(Recorded data)
/-- R227: a record's reference is put into bin `k`, in chunks from `low` below `top`; `fresh` when it is the record's first. The flag tells
that it is: otherwise a chunk is wanting, though the record may have taken its own (R229: binning goes on as soon as one is free). -/
def BinLists.add (b : BinLists) (used : List Nat) (low top : Nat) (x : Packet) (k : Nat) (fresh : Bool) : BinLists × Bool :=
  let old := b.refs k
  match b.recordChunk used low top fresh with
  | (none, _) => (b, false)
  | (some c, same) =>
    let room := old.length % 1024 != 0
    match (if room then (old.head?).map (·.listAt) else firstFree (c :: used) (top - low) low) with
    | none => (if same then b else { b with ahead := some c }, false)
    | some l => (⟨SMap.set b.lists k (⟨x, c, l⟩ :: old), c, if same then b.fill + b2n fresh else 1, if same then b.ahead else none⟩, true)

/-- A chunk that is written anew has no error left (R241). -/
def State.freshChunks (s : State) (used : List Nat) (b : BinLists) : State :=
  { s with raster := { s.raster with badChunks := s.raster.badChunks.filter fun k => used.contains k || !b.chunks.contains k } }

/-- R241: a chunk with an uncorrectable error that references lie in or refer to. -/
def State.badChunk (s : State) (refs : List BinRef) : Option Nat :=
  s.raster.badChunks.find? fun k => refs.any fun r => r.recordAt == k || r.listAt == k

/-- R241: what an item that reads references and ranges of memory meets: the CAUSE, and the address in bin memory for BIN, else that of
the word. -/
def State.itemError (s : State) (refs : List BinRef) (reads : List (Nat × Nat)) : Option (Nat × Nat) :=
  match s.badChunk refs with
  | some k => some (0x35, k * 4096)
  | none => s.badRead (reads.map fun r => (r.1, r.2, eccCause r.1))

/-- R244: an error in bin memory is recorded with its address. -/
def State.chunkError (s : State) (e : Nat × Nat) : State :=
  if e.1 == 0x35 then (s.irq .raster 0 0b100).err .raster 0 2 0 e.2 else s

/-- R444: a pass notes the first error that a bin of it meets. -/
def State.noteBin (s : State) (p : RPass) (e : Nat × Nat) : RPass :=
  { p with fail := some (p.fail.getD (e.1, ⟨s.now, e.2, 1⟩)) }

/-! ### Depth buffers (R216, R231) -/

/-- R217, R222: the core that owns item `k` of an RS_WARP or RS_MASK, whose coordinates are relative to the tile. -/
def tileCore (k : Nat) : Nat := k % 4 + 4 * (k / 4 % 2)

/-- R216: one of the four depth buffers of a core keeps no depth of a round: an item that needs one can start. -/
def State.depthRoom (s : State) (core : Nat) : Bool :=
  ((s.rtiles.flatMap (·.depth)).filter fun e => tileCore e.1 == core).length < 4

/-- R216, R231: an RS_WARP other than `uid` keeps depth in the buffers, which hold that of one RS_WARP. The others then wait (DESIGN
CHOICE, assumption 56). -/
def State.depthBusy (s : State) (uid : Nat) : Bool := s.rtiles.any fun w => w.uid != uid && !w.depth.isEmpty

/-! ### Drawing a bin (R224, R226, R228) -/

/-- R225: entry `k` of a texture table. -/
def State.texAt (s : State) (table k : Nat) : Tex :=
  let a := table + 16 * k
  ⟨s.devNat a 8, s.devNat (a + 8) 2, s.devNat (a + 10) 2, s.devNat (a + 12) 2 * 64, s.devNat (a + 14) 1, s.devNat (a + 15) 1⟩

WORK TASK: In the entries above, restate word for word the lines between the one holding "p with fail" and the one holding "let a := table + 16 * k", inclusive, and nothing besides.

TASK OUTPUT:
  { p with fail := some (p.fail.getD (e.1, ⟨s.now, e.2, 1⟩)) }

/-! ### Depth buffers (R216, R231) -/

/-- R217, R222: the core that owns item `k` of an RS_WARP or RS_MASK, whose coordinates are relative to the tile. -/
def tileCore (k : Nat) : Nat := k % 4 + 4 * (k / 4 % 2)

/-- R216: one of the four depth buffers of a core keeps no depth of a round: an item that needs one can start. -/
def State.depthRoom (s : State) (core : Nat) : Bool :=
  ((s.rtiles.flatMap (·.depth)).filter fun e => tileCore e.1 == core).length < 4

/-- R216, R231: an RS_WARP other than `uid` keeps depth in the buffers, which hold that of one RS_WARP. The others then wait (DESIGN
CHOICE, assumption 56). -/
def State.depthBusy (s : State) (uid : Nat) : Bool := s.rtiles.any fun w => w.uid != uid && !w.depth.isEmpty

/-! ### Drawing a bin (R224, R226, R228) -/

/-- R225: entry `k` of a texture table. -/
def State.texAt (s : State) (table k : Nat) : Tex :=
  let a := table + 16 * k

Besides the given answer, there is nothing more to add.